Looking at the listing below, retype exactly the lines starting at the one containing "ran (mk .family1 0 0xFFFFFFFFFFFFFFFFFFFFFFFFFFFFFFFF" and ending at the one containing "R2 = 0xffffff01. -/", both included, and nothing else.

<<<<

-- ==== Sys2Proof/Tests/Slice0.lean ====
section
/-! SUPPORT. The model's own tests: well-formedness, decoding, one step of each command, and a witness for the hypotheses
of every statement. Expected values are those of the rules' examples and of 95_test_vectors.md. -/

namespace Sys2Proof.Tests

open Sys2Proof.Machine Sys2Proof.Safety

-- One test after another: a thread for each would ask for more memory than the check allows.
set_option Elab.async false

/-! ## Well-formedness (the one check: BUDG's PREF, 30_encoding.md R76) -/

theorem test_wellFormed_pref3 : Instr.wellFormed (.budg 2 1 0 3 false true 3) = false := rfl

theorem test_wellFormed_pref2 : Instr.wellFormed (.budg 2 1 0 3 false true 2) = true := rfl

/-! ## Decoding: for each command a word written out field by field from 30_encoding.md R70 to R75

Format R is op_rd_rs1_rs2_rs3_f, format I op_rd_imm23, format C op_rd_rs1_zero_imm11_csr. -/

theorem test_decode_nop : decode 0b000000_000_000_000_000_00000000000000#32 = .ok (.nop) := by decide
theorem test_decode_ldi : decode 0b000001_101_10000010010001101000101#32 = .ok (.ldi 5 0x412345) := by decide
theorem test_decode_wr : decode 0b000010_110_000_000_000_00000000000000#32 = .ok (.wr 6) := by decide
theorem test_decode_rd : decode 0b000011_000_110_000_000_00000000000000#32 = .ok (.rd 6) := by decide
theorem test_decode_mov : decode 0b000100_101_011_000_000_00000000000000#32 = .ok (.mov 5 3) := by decide
theorem test_decode_csrr : decode 0b000101_101_000_000000_00000000000_100#32 = .ok (.csrr 5 4) := by decide
theorem test_decode_csrw : decode 0b000110_000_110_000000_00000000000_001#32 = .ok (.csrw 1 6) := by decide
theorem test_decode_csrwi : decode 0b000111_000_000_000000_10101010101_011#32 = .ok (.csrwi 3 0x555) := by decide
theorem test_decode_mask : decode 0b001000_101_011_000_000_00000000000000#32 = .ok (.mask 5 3) := by decide
theorem test_decode_wild : decode 0b001001_101_011_000_000_00000000000000#32 = .ok (.wild 5 3) := by decide
theorem test_decode_m2p : decode 0b001010_101_011_000_000_00000000000000#32 = .ok (.m2p 5 3) := by decide
theorem test_decode_b2v : decode 0b010000_101_011_000_000_00000000001001#32 = .ok (.b2v 5 3 9) := by decide
theorem test_decode_v2b : decode 0b010001_101_011_000_000_00000000000000#32 = .ok (.v2b 5 3) := by decide
theorem test_decode_bshl : decode 0b010010_101_011_000_000_00000000001010#32 = .ok (.bshl 5 3 10) := by decide
theorem test_decode_bshr : decode 0b010011_101_011_000_000_00000000001010#32 = .ok (.bshr 5 3 10) := by decide
theorem test_decode_brol : decode 0b010100_101_011_000_000_00000000001010#32 = .ok (.brol 5 3 10) := by decide
theorem test_decode_bror : decode 0b010101_101_011_000_000_00000000001010#32 = .ok (.bror 5 3 10) := by decide
theorem test_decode_clz : decode 0b011000_101_011_000_000_00000000000000#32 = .ok (.clz 5 3) := by decide
theorem test_decode_clo : decode 0b011001_101_011_000_000_00000000000000#32 = .ok (.clo 5 3) := by decide
theorem test_decode_lcp : decode 0b011010_101_011_110_000_00000000000000#32 = .ok (.lcp 5 3 6) := by decide
theorem test_decode_net : decode 0b100000_101_011_110_000_00000000000000#32 = .ok (.net 5 3 6) := by decide
theorem test_decode_bcast : decode 0b100001_101_011_110_000_00000000000000#32 = .ok (.bcast 5 3 6) := by decide
theorem test_decode_first : decode 0b100010_101_011_110_000_00000000000000#32 = .ok (.first 5 3 6) := by decide
theorem test_decode_last : decode 0b100011_101_011_110_000_00000000000000#32 = .ok (.last 5 3 6) := by decide
theorem test_decode_hcnt : decode 0b100100_101_000_110_000_00000000000000#32 = .ok (.hcnt 5 6) := by decide
theorem test_decode_isnet : decode 0b100101_101_011_110_000_00000000000000#32 = .ok (.isnet 5 3 6) := by decide
theorem test_decode_isbc : decode 0b100110_101_011_110_000_00000000000000#32 = .ok (.isbc 5 3 6) := by decide
theorem test_decode_cont : decode 0b100111_101_011_110_001_00000000000000#32 = .ok (.cont 5 3 6 1) := by decide
theorem test_decode_scn : decode 0b101000_101_011_110_000_00000000000001#32 = .ok (.scn 5 3 6 true) := by decide
theorem test_decode_subcfg : decode 0b110000_101_011_110_001_00000000000000#32 = .ok (.subcfg 5 3 6 1) := by decide
theorem test_decode_subn : decode 0b110001_101_011_000_000_00000000000000#32 = .ok (.subn 5 3) := by decide
theorem test_decode_budg : decode 0b110010_101_011_110_001_00000000001001#32 = .ok (.budg 5 3 6 1 true false 2) := by decide

/-- Words that are no command (30_encoding.md R77; 95_test_vectors.md "Decode errors"). -/
theorem test_decode_illegal :
    decode 0x00000001 = .error .requiredZero ∧ decode 0x38000000 = .error .reservedOpcode ∧
    decode 0xFC000000 = .error .reservedOpcode ∧ decode 0x21100001 = .error .requiredZero ∧
    decode 0x0C240000 = .error .requiredZero ∧ decode 0xC910C00E = .error .reservedPref := by decide

/-- The encoder gives the words of the rules' examples. -/
theorem test_encode :
    encode (.ldi 1 24) = 0x04800018 ∧ encode (.csrwi 1 1) = 0x1C000009 ∧ encode (.hcnt 2 1) = 0x91020000 ∧
    encode (.cont 3 0 1 2) = 0x9D828000 ∧ encode (.scn 2 0 1 true) = 0xA1020001 ∧
    encode (.budg 2 1 0 3 false true 0) = 0xC910C002 := by decide

/-- The opcode table's numbering of bits is cmd_word's; a word with a bit above 31 is no command. -/
theorem test_decodeTableWord :
    decodeTableWord 32 0x21100000 = some (.mask 2 1) ∧ decodeTableWord 32 0x00000001 = none ∧
    decodeTableWord 40 0x121100000 = none := by decide

/-- The pseudo-instructions' words (30_encoding.md R81; 40_control.md R107, 44_network.md R188). -/
theorem test_pseudo :
    encode (expand .setfam2) = 0x1C000008 ∧ encode (expand .clrerr) = 0x1C000009 ∧
    encode (expand (.scnh 2 0 1)) = 0xA1020001 ∧ encode (expand (.li 1 24)) = 0x04800018 := by decide

/-- Assembler text (30_encoding.md R80). -/
theorem test_assembly :
    assembly (.budg 2 1 0 3 false true 0) = "budg r2, r1, r0, r3, 0, 1, 0" ∧
    assembly (.csrwi 0 1) = "csrwi cfg, 1" ∧ assembly (.csrr 7 1) = "csrr r7, status" ∧ assembly .nop = "nop" := by
  decide +kernel

/-! ## One step of each command -/

/-- An idle unit fresh from reset but for the family and R0 to R4. -/
def mk (f : Family) (r0 r1 r2 r3 r4 : Word) : State :=
  { State.reset with fam := f, regs := #v[r0, r1, r2, r3, r4, 0, 0, 0] }

/-- The unit after `subcfg r3, r0, r1, r2` of 192.168.0.0/16 at /18, with R4 = i (45_subnet.md R210). -/
def enumerating (i : Word) : State :=
  { mk .family1 0xC0A80000 16 18 4 i with enumValid := true, enumP := 16, enumT := 18, enumBase := 0xC0A80000 }

/-- One step with the command word offered: the response's status and data, and register r afterwards. -/
def ran (s : State) (word : Nat) (r : Reg) : Option (Nat × Nat × Nat) :=
  match step (s.withFetchWord 32 word) with
  | .next t => t.rsp.map fun q => (q.status.toNat, q.data.toNat, (t.reg r).toNat)
  | .fault _ => none
  | .refused _ => none

/-- The response that an outcome leaves pending. -/
def answerOf : Outcome → Option Response
  | .next t => t.rsp
  | .fault _ => none
  | .refused _ => none

/-- A control register after one step with the command word offered. -/
def csrAfter (s : State) (word : Nat) (n : BitVec 3) : Option Nat :=
  match step (s.withFetchWord 32 word) with
  | .next t => (t.readCsr n).toOption.map fun v => v.toNat
  | .fault _ => none
  | .refused _ => none

/-- L2-C1: nop with reset state. -/
theorem test_nop_C1 :
    ran (mk .family1 0 0 0 0 0) 0x00000000 0
      = some (0, 0, 0) := by
  decide +kernel

/-- L2-C2: ldi r1, 0x7FFFFF with reset state. -/
theorem test_ldi_C2 :
    ran (mk .family1 0 0 0 0 0) 0x04FFFFFF 1
      = some (0, 0x7FFFFF, 0x7FFFFF) := by
  decide +kernel

/-- L2-C3: wr r2 with reset state. -/
theorem test_wr_C3 :
    ran { mk .family1 0 0 0 0 0 with cmdData := 0xFFFFFFFFFFFFFFFFFFFFFFFFFFFFFFFF } 0x09000000 2
      = some (0, 0xFFFFFFFFFFFFFFFFFFFFFFFFFFFFFFFF, 0xFFFFFFFFFFFFFFFFFFFFFFFFFFFFFFFF) := by
  decide +kernel

/-- L2-C4: rd r2 with R2 = 0xc0a82a0a. -/
theorem test_rd_C4 :
    ran (mk .family1 0 0 0xC0A82A0A 0 0) 0x0C200000 2
      = some (0, 0xC0A82A0A, 0xC0A82A0A) := by
  decide +kernel

/-- L2-C5: mov r3, r0 with R0 = 0xc0a82a0a. -/
theorem test_mov_C5 :
    ran (mk .family1 0xC0A82A0A 0 0 0 0) 0x11800000 3
      = some (0, 0xC0A82A0A, 0xC0A82A0A) := by
  decide +kernel

/-- L2-C6: csrr r7, params with reset state. -/
theorem test_csrr_C6 :
    ran (mk .family1 0 0 0 0 0) 0x17800002 7
      = some (0, 0x40820, 0x40820) := by
  decide +kernel

/-- L2-C9: csrr r7, 5 with reset state. -/
theorem test_csrr_C9 :
    ran (mk .family1 0 0 0 0 0) 0x17800005 7
      = some (4, 0, 0) := by
  decide +kernel

/-- L2-C10: csrw params, r1 with R1 = 0x3. -/
theorem test_csrw_C10 :
    ran (mk .family1 0 3 0 0 0) 0x18100002 0
      = some (4, 0, 0) := by
  decide +kernel

/-- L2-C11: csrwi cfg, 1 with reset state. -/
theorem test_csrwi_C11 :
    ran (mk .family1 0 0 0 0 0) 0x1C000008 0
      = some (0, 0, 0) := by
  decide +kernel

/-- L2-M24: mask r2, r1 with R1 = 0x18. -/
theorem test_mask_M24 :
    ran (mk .family1 0 0x18 0 0 0) 0x21100000 2
      = some (0, 0xFFFFFF00, 0xFFFFFF00) := by
  decide +kernel

/-- L2-Mneg: mask r2, r1 with R1 = -1. -/
theorem test_mask_Mneg :
    ran (mk .family1 0 0xFFFFFFFFFFFFFFFFFFFFFFFFFFFFFFFF 0 0 0) 0x21100000 2
      = some (1, 0, 0) := by
  decide +kernel

/-- L2-W24: wild r2, r1 with R1 = 0x18. -/
theorem test_wild_W24 :
    ran (mk .family1 0 0x18 0 0 0) 0x25100000 2
      = some (0, 0xFF, 0xFF) := by
  decide +kernel

/-- L2-W32: wild r2, r1 with R1 = 0x20. -/
theorem test_wild_W32 :
    ran (mk .family1 0 0x20 0 0 0) 0x25100000 2
      = some (0, 0, 0) := by
  decide +kernel

/-- L2-P25: m2p r3, r2 with R2 = 0xffffff80. -/
theorem test_m2p_P25 :
    ran (mk .family1 0 0 0xFFFFFF80 0 0) 0x29A00000 3
      = some (0, 0x19, 0x19) := by
  decide +kernel

/-- L2-Pbad: m2p r3, r2 with R2 = 0xffffff01. -/
theorem test_m2p_Pbad :
    ran (mk .family1 0 0 0xFFFFFF01 0 0) 0x29A00000 3
      = some (2, 0, 0) := by
  decide +kernel

/-- L2-B1: b2v r1, r0, 4 with R0 = 0x192016800420010. -/
theorem test_b2v_B1 :
    ran (mk .family1 0x192016800420010 0 0 0 0) 0x40800004 1
      = some (0, 0xC0A82A0A, 0xC0A82A0A) := by
  decide +kernel

/-- L2-B3: b2v r1, r0, 4 with R0 = 0x256000000000000. -/
theorem test_b2v_B3 :
    ran (mk .family1 0x256000000000000 0 0 0 0) 0x40800004 1
      = some (2, 0, 0) := by
  decide +kernel

/-- L2-V1: v2b r2, r1 with R1 = 0xc0a82a0a. -/
theorem test_v2b_V1 :
    ran (mk .family1 0 0xC0A82A0A 0 0 0) 0x45100000 2
      = some (0, 0x192016800420010, 0x192016800420010) := by
  decide +kernel

/-- L2-V5: v2b r2, r1 with FAM=1; R1 = 0x20010db8000000000000000000000001. -/
theorem test_v2b_V5 :
    ran (mk .family2 0 0x20010DB8000000000000000000000001 0 0 0) 0x45100000 2
      = some (0, 0x20010DB8000000000000000000000001, 0x20010DB8000000000000000000000001) := by
  decide +kernel

/-- L2-SL1: bshl r2, r1, 1 with R1 = 0xc0a82a0a. -/
theorem test_bshl_SL1 :
    ran (mk .family1 0 0xC0A82A0A 0 0 0) 0x49100001 2
      = some (0, 0xA82A0A00, 0xA82A0A00) := by
  decide +kernel

/-- L2-SLw: bshl r2, r1, 1 with R1 = 0x10000000000. -/
theorem test_bshl_SLw :
    ran (mk .family1 0 0x10000000000 0 0 0) 0x49100001 2
      = some (2, 0, 0) := by
  decide +kernel

/-- L2-SR1: bshr r2, r1, 1 with R1 = 0xc0a82a0a. -/
theorem test_bshr_SR1 :
    ran (mk .family1 0 0xC0A82A0A 0 0 0) 0x4D100001 2
      = some (0, 0xC0A82A, 0xC0A82A) := by
  decide +kernel

/-- L2-SR6: bshr r2, r1, 7 with FAM=1; R1 = 0x20010db8000000000000000000000001. -/
theorem test_bshr_SR6 :
    ran (mk .family2 0 0x20010DB8000000000000000000000001 0 0 0) 0x4D100007 2
      = some (0, 0x2001, 0x2001) := by
  decide +kernel

/-- L2-RL5: brol r2, r1, 5 with R1 = 0xc0a82a0a. -/
theorem test_brol_RL5 :
    ran (mk .family1 0 0xC0A82A0A 0 0 0) 0x51100005 2
      = some (0, 0xA82A0AC0, 0xA82A0AC0) := by
  decide +kernel

/-- L2-RL6: brol r2, r1, 1 with FAM=1; R1 = 0x20010db8000000000000000000000001. -/
theorem test_brol_RL6 :
    ran (mk .family2 0 0x20010DB8000000000000000000000001 0 0 0) 0x51100001 2
      = some (0, 0xDB80000000000000000000000012001, 0xDB80000000000000000000000012001) := by
  decide +kernel

/-- L2-RR1: bror r2, r1, 1 with R1 = 0xc0a82a0a. -/
theorem test_bror_RR1 :
    ran (mk .family1 0 0xC0A82A0A 0 0 0) 0x55100001 2
      = some (0, 0xAC0A82A, 0xAC0A82A) := by
  decide +kernel

/-- L2-RR3: bror r2, r1, 3 with R1 = 0xc0a82a0a. -/
theorem test_bror_RR3 :
    ran (mk .family1 0 0xC0A82A0A 0 0 0) 0x55100003 2
      = some (0, 0xA82A0AC0, 0xA82A0AC0) := by
  decide +kernel

/-- L2-Z0: clz r2, r1 with R1 = 0x0. -/
theorem test_clz_Z0 :
    ran (mk .family1 0 0 0 0 0) 0x61100000 2
      = some (0, 0x20, 0x20) := by
  decide +kernel

/-- L2-Zf2: clz r2, r1 with FAM=1; R1 = 0x1. -/
theorem test_clz_Zf2 :
    ran (mk .family2 0 1 0 0 0) 0x61100000 2
      = some (0, 0x7F, 0x7F) := by
  decide +kernel

/-- L2-Offfff000: clo r2, r1 with R1 = 0xfffff000. -/
theorem test_clo_Offfff000 :
    ran (mk .family1 0 0xFFFFF000 0 0 0) 0x65100000 2
      = some (0, 0x14, 0x14) := by
  decide +kernel

/-- L2-O7fffffff: clo r2, r1 with R1 = 0x7fffffff. -/
theorem test_clo_O7fffffff :
    ran (mk .family1 0 0x7FFFFFFF 0 0 0) 0x65100000 2
      = some (0, 0, 0) := by
  decide +kernel

/-- L2-L1: lcp r2, r0, r1 with R0 = 0xc0a82a0a, R1 = 0xc0a82a0b. -/
theorem test_lcp_L1 :
    ran (mk .family1 0xC0A82A0A 0xC0A82A0B 0 0 0) 0x69020000 2
      = some (0, 0x1F, 0x1F) := by
  decide +kernel

/-- L2-L4: lcp r2, r0, r1 with R0 = 0xc0a82a0a, R1 = 0x100000000. -/
theorem test_lcp_L4 :
    ran (mk .family1 0xC0A82A0A 0x100000000 0 0 0) 0x69020000 2
      = some (2, 0, 0) := by
  decide +kernel

/-- L2-N24: net r2, r0, r1 with R0 = 0xc0a82a0a, R1 = 0x18. -/
theorem test_net_N24 :
    ran (mk .family1 0xC0A82A0A 0x18 0 0 0) 0x81020000 2
      = some (0, 0xC0A82A00, 0xC0A82A00) := by
  decide +kernel

/-- L2-Nw: net r2, r0, r1 with R0 = 0x100000000, R1 = 0x28. -/
theorem test_net_Nw :
    ran (mk .family1 0x100000000 0x28 0 0 0) 0x81020000 2
      = some (2, 0, 0) := by
  decide +kernel

/-- L2-BC31: bcast r2, r0, r1 with R0 = 0xc0a82a0a, R1 = 0x1f. -/
theorem test_bcast_BC31 :
    ran (mk .family1 0xC0A82A0A 0x1F 0 0 0) 0x85020000 2
      = some (0, 0xC0A82A0B, 0xC0A82A0B) := by
  decide +kernel

/-- L2-BC0: bcast r2, r0, r1 with R0 = 0xc0a82a0a, R1 = 0x0. -/
theorem test_bcast_BC0 :
    ran (mk .family1 0xC0A82A0A 0 0 0 0) 0x85020000 2
      = some (0, 0xFFFFFFFF, 0xFFFFFFFF) := by
  decide +kernel

/-- L2-FI31: first r2, r0, r1 with R0 = 0xc0a82a0a, R1 = 0x1f. -/
theorem test_first_FI31 :
    ran (mk .family1 0xC0A82A0A 0x1F 0 0 0) 0x89020000 2
      = some (0, 0xC0A82A0B, 0xC0A82A0B) := by
  decide +kernel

>>>>

◆ **Exercise response**:
    ran (mk .family1 0 0xFFFFFFFFFFFFFFFFFFFFFFFFFFFFFFFF 0 0 0) 0x21100000 2
      = some (1, 0, 0) := by
  decide +kernel

/-- L2-W24: wild r2, r1 with R1 = 0x18. -/
theorem test_wild_W24 :
    ran (mk .family1 0 0x18 0 0 0) 0x25100000 2
      = some (0, 0xFF, 0xFF) := by
  decide +kernel

/-- L2-W32: wild r2, r1 with R1 = 0x20. -/
theorem test_wild_W32 :
    ran (mk .family1 0 0x20 0 0 0) 0x25100000 2
      = some (0, 0, 0) := by
  decide +kernel

/-- L2-P25: m2p r3, r2 with R2 = 0xffffff80. -/
theorem test_m2p_P25 :
    ran (mk .family1 0 0 0xFFFFFF80 0 0) 0x29A00000 3
      = some (0, 0x19, 0x19) := by
  decide +kernel

/-- L2-Pbad: m2p r3, r2 with R2 = 0xffffff01. -/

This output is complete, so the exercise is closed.